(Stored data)
+--

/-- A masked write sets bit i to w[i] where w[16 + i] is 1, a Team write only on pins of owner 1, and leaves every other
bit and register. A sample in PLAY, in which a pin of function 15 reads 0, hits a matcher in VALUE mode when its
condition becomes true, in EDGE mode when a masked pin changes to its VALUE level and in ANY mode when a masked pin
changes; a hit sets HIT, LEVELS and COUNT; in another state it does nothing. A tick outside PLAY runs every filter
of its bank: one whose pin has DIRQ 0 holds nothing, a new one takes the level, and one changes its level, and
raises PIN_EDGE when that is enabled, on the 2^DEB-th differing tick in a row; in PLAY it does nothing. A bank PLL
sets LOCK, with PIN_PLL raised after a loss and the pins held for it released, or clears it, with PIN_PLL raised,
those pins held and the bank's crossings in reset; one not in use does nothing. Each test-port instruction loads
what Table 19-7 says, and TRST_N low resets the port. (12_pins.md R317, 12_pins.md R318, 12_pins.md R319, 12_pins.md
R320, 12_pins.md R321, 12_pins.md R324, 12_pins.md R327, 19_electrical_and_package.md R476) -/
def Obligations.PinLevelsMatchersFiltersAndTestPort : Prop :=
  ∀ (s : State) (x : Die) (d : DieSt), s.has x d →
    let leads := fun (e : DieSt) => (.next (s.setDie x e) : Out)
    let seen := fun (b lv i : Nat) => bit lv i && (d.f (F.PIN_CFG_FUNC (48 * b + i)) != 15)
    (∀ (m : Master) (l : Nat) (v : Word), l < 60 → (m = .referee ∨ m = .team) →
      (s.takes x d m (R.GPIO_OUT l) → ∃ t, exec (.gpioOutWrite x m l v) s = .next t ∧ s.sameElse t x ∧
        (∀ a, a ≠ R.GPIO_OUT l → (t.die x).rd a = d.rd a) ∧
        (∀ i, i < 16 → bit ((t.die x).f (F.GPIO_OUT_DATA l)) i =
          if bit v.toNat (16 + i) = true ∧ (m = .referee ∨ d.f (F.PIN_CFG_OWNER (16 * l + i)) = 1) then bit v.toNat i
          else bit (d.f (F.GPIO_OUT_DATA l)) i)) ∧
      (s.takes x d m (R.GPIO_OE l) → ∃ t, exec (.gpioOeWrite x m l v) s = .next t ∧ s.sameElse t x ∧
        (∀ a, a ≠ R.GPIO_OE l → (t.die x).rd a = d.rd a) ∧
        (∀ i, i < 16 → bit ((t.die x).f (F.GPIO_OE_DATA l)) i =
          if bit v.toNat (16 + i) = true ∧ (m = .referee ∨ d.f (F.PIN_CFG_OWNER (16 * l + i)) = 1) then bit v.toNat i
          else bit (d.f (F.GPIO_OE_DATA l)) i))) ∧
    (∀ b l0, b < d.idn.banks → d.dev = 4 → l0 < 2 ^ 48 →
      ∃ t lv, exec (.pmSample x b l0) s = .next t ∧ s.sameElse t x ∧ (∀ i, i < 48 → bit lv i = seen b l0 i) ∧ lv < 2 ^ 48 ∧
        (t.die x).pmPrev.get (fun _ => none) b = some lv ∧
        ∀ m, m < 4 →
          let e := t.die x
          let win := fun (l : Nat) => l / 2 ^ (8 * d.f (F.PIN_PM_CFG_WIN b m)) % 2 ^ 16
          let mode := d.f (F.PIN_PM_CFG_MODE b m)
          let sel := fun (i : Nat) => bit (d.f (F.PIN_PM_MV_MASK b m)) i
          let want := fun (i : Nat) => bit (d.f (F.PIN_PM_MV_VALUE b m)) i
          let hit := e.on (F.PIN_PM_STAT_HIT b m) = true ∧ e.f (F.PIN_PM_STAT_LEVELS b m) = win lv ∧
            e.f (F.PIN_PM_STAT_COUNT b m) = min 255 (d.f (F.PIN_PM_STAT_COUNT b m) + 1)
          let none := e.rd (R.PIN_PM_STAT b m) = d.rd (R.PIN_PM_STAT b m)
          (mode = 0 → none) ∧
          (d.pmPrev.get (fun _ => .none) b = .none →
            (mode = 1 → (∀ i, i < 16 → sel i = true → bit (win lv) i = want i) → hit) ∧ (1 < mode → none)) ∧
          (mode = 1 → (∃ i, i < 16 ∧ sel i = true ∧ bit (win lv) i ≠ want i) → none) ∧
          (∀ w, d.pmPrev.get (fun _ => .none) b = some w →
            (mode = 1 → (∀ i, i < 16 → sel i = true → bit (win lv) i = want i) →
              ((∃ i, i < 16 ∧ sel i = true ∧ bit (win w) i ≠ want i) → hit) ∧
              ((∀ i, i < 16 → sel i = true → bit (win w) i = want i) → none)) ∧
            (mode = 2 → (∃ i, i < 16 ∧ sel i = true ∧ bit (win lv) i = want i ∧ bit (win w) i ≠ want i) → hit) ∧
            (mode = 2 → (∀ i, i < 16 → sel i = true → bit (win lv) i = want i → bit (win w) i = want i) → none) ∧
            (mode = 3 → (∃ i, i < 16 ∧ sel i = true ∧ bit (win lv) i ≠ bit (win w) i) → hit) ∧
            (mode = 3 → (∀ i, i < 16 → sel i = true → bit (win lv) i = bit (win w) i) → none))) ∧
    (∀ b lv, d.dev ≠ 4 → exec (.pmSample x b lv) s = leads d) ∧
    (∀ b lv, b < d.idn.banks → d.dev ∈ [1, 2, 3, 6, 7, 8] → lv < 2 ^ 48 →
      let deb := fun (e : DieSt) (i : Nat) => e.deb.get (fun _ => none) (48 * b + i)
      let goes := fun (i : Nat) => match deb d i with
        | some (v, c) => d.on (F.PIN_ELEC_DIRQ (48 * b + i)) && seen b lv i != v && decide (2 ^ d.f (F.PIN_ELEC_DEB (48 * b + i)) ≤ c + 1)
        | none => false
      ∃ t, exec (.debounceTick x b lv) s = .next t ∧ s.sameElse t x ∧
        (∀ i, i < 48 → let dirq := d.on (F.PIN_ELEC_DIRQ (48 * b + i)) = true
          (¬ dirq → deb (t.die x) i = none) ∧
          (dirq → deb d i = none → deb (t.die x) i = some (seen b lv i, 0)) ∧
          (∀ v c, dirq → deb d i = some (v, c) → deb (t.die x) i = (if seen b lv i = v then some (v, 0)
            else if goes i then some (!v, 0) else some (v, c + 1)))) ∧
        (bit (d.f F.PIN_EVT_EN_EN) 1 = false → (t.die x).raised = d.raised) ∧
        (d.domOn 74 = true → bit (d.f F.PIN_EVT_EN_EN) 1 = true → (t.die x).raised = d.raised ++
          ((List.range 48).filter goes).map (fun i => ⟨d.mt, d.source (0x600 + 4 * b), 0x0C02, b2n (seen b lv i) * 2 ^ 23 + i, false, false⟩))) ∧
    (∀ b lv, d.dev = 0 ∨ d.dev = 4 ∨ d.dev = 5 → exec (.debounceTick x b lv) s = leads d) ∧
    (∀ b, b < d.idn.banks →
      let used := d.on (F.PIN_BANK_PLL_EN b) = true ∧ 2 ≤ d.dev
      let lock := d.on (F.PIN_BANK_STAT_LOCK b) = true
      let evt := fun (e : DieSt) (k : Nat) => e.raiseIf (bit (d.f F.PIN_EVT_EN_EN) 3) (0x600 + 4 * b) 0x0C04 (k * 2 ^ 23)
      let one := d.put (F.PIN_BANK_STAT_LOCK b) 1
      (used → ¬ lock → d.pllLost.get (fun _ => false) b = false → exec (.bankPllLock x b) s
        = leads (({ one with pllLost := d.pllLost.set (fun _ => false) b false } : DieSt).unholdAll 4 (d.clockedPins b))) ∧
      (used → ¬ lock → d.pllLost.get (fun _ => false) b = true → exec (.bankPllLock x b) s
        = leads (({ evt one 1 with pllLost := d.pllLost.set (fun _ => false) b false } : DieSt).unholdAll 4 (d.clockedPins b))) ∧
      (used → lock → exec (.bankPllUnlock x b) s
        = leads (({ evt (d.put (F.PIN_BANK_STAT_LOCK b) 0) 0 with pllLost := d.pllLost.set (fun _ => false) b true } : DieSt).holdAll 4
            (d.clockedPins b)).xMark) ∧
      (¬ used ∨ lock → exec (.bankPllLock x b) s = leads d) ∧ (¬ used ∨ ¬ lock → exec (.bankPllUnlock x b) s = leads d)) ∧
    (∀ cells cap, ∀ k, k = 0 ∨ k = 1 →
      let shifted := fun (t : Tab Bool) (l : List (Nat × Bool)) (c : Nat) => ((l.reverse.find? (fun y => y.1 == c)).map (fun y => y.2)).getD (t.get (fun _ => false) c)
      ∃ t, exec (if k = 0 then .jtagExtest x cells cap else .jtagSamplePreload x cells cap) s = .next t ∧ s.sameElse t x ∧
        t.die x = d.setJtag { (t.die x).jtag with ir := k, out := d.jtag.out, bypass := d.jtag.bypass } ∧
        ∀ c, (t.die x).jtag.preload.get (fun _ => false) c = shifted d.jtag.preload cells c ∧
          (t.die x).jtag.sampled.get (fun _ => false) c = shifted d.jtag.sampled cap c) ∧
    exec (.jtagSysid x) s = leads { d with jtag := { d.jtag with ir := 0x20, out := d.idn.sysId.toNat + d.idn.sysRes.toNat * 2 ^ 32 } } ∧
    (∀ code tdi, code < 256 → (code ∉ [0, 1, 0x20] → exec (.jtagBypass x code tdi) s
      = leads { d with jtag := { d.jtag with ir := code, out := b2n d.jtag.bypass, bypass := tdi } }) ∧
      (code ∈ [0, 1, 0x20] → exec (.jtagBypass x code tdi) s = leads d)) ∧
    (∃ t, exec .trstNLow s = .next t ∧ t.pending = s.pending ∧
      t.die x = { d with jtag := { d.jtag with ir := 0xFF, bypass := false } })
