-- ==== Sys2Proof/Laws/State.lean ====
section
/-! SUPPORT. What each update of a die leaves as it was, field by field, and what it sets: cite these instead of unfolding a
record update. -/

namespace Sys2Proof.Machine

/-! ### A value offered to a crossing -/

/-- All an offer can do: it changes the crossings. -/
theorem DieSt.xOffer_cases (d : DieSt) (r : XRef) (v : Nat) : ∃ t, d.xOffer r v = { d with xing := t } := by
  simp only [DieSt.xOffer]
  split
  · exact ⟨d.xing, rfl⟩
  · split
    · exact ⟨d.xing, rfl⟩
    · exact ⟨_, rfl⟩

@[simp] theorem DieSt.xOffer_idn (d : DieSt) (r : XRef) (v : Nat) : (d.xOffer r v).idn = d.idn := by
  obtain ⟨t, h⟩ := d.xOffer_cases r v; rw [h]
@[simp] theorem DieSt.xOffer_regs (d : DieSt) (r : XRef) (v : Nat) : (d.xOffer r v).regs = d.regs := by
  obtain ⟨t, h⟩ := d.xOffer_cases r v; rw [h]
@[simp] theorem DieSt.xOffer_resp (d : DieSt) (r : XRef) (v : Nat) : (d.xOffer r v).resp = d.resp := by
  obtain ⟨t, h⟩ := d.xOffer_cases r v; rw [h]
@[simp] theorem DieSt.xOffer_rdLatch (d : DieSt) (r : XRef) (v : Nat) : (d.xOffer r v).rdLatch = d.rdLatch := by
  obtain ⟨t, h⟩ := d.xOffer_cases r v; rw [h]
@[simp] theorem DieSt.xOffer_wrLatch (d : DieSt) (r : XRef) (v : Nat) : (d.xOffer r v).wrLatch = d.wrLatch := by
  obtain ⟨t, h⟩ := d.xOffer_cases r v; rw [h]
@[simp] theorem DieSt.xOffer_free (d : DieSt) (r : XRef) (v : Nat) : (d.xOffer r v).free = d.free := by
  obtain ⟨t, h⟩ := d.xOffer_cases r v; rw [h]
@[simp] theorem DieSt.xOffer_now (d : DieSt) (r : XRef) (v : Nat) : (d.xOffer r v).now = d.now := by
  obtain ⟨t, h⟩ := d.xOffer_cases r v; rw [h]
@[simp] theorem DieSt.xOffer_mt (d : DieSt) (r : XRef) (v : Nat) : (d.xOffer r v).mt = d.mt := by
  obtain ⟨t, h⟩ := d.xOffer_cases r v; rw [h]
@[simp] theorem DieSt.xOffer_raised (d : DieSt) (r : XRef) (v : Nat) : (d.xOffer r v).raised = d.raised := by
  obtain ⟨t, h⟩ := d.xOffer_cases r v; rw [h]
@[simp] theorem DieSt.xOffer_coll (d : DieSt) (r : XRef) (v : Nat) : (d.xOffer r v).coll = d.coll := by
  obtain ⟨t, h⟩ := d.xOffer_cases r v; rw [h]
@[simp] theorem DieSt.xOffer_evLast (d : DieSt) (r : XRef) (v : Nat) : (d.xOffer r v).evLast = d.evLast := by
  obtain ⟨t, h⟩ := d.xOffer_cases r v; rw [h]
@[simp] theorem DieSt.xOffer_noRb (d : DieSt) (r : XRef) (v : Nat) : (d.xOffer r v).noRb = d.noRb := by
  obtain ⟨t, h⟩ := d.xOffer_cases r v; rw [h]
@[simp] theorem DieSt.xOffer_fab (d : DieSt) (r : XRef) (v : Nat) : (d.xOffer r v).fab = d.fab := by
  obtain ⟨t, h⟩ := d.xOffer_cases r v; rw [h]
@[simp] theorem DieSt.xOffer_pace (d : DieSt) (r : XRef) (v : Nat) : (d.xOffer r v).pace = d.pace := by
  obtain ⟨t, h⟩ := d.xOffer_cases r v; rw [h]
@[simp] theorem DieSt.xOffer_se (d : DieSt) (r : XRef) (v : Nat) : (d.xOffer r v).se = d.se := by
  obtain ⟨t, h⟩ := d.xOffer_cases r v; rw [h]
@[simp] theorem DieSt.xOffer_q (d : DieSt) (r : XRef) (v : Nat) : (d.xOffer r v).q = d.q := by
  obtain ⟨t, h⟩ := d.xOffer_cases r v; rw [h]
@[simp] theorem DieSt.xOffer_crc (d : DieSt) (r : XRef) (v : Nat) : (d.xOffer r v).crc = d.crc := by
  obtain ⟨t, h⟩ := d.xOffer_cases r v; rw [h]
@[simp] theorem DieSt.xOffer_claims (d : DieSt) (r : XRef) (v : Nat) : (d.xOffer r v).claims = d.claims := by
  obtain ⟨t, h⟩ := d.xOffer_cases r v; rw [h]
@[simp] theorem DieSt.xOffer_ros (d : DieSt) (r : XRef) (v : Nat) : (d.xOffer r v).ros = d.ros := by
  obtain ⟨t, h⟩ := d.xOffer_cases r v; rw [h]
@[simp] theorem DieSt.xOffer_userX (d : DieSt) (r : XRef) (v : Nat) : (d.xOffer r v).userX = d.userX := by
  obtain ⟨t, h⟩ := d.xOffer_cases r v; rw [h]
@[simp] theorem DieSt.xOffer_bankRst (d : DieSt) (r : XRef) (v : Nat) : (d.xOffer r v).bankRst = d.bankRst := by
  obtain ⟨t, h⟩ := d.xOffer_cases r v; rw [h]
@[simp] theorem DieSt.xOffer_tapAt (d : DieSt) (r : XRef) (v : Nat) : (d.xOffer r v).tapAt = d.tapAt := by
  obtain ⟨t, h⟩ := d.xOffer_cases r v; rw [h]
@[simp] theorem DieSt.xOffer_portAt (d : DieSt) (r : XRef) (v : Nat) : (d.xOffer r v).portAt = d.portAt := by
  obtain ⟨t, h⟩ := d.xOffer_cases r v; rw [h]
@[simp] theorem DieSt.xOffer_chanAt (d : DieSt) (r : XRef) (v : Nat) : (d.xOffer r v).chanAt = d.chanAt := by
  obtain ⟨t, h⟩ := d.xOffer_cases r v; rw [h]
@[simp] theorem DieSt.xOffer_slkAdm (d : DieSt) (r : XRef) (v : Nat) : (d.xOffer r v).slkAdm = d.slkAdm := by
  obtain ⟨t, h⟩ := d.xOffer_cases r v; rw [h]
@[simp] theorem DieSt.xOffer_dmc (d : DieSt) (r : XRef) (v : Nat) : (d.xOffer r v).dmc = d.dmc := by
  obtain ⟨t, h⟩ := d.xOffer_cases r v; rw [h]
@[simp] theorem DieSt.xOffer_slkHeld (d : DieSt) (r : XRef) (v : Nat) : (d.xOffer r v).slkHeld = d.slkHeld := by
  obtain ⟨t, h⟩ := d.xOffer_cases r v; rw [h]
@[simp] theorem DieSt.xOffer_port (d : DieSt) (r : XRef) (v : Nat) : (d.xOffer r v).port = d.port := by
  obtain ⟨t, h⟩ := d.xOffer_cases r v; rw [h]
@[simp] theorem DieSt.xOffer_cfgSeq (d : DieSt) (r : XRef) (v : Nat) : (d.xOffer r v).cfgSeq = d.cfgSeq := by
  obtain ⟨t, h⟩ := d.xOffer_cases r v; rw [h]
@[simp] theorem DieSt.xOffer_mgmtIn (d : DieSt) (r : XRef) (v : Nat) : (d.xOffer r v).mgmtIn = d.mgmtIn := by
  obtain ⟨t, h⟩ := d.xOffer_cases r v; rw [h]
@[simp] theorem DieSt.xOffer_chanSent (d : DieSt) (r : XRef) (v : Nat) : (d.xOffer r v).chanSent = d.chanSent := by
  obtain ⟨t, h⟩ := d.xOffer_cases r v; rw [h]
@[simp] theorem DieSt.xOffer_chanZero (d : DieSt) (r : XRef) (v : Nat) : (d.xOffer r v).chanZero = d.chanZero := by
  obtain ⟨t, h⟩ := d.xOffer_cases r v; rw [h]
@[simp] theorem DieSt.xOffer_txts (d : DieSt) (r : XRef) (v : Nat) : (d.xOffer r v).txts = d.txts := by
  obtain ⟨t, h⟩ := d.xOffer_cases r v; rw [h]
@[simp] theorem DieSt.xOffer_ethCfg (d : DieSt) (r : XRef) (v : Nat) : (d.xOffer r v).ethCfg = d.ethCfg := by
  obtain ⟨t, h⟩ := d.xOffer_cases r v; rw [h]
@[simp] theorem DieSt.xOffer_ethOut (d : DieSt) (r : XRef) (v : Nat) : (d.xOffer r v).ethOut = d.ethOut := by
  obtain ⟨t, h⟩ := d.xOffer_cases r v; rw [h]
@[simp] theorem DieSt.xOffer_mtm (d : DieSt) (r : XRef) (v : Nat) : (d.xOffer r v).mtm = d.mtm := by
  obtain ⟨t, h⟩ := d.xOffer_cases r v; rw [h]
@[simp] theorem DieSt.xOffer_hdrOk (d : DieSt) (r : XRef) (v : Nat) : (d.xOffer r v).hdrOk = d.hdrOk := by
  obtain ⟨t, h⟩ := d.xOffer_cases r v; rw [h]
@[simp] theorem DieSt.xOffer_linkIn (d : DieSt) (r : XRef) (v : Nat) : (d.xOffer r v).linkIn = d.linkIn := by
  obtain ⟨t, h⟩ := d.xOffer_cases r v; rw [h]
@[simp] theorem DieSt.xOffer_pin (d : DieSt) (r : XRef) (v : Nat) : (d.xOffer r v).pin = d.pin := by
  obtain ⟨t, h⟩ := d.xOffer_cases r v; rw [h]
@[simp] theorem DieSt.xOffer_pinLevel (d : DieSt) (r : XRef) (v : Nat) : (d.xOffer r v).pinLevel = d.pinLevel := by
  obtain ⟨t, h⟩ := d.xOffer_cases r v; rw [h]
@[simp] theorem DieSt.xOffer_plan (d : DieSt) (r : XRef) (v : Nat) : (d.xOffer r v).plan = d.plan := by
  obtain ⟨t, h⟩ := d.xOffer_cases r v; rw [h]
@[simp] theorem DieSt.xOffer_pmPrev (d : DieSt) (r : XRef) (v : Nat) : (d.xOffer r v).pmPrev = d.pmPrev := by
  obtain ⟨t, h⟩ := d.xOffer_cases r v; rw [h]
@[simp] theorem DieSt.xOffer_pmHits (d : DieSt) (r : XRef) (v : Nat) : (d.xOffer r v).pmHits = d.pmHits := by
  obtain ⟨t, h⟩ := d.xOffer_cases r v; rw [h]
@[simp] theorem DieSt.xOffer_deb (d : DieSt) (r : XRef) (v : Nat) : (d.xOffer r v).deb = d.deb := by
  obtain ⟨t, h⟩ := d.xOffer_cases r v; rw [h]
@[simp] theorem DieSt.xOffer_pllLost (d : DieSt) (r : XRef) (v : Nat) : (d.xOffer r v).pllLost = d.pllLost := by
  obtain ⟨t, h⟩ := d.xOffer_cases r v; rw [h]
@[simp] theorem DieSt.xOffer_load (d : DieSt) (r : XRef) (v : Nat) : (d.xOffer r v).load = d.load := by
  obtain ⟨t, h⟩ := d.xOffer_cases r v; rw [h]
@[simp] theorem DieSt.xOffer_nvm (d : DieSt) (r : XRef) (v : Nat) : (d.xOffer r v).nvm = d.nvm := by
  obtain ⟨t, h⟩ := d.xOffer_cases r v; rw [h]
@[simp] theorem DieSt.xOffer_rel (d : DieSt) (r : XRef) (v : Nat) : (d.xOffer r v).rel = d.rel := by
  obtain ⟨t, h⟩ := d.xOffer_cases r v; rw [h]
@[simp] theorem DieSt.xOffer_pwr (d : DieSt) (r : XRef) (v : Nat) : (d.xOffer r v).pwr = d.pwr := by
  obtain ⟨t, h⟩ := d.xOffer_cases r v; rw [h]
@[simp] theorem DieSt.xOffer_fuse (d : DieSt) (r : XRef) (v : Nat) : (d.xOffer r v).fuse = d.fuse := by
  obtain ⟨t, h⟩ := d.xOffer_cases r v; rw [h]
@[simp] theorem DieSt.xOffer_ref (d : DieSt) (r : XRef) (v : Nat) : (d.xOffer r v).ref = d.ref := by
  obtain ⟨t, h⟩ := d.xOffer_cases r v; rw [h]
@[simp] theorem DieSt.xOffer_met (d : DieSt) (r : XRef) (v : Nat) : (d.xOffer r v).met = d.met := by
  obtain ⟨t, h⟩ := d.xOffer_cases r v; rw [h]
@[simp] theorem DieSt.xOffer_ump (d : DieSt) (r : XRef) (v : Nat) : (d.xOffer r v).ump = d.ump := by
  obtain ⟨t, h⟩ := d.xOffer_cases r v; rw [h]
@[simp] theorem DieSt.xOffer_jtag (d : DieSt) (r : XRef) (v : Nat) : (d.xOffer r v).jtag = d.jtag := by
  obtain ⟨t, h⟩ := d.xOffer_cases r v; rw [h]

+--

WHAT YOU HAVE TO DO: Above are the entries; copy out every line among them that contains the word "some".

EXERCISE SOLUTION:
        (t.die x).pmPrev.get (fun _ => none) b = some lv ∧
          (∀ w, d.pmPrev.get (fun _ => .none) b = some w →
        | some (v, c) => d.on (F.PIN_ELEC_DIRQ (48 * b + i)) && seen b lv i != v && decide (2 ^ d.f (F.PIN_ELEC_DEB (48 * b + i)) ≤ c + 1)
          (dirq → deb d i = none → deb (t.die x) i = some (seen b lv i, 0)) ∧
          (∀ v c, dirq → deb d i = some (v, c) → deb (t.die x) i = (if seen b lv i = v then some (v, 0)
            else if goes i then some (!v, 0) else some (v, c + 1)))) ∧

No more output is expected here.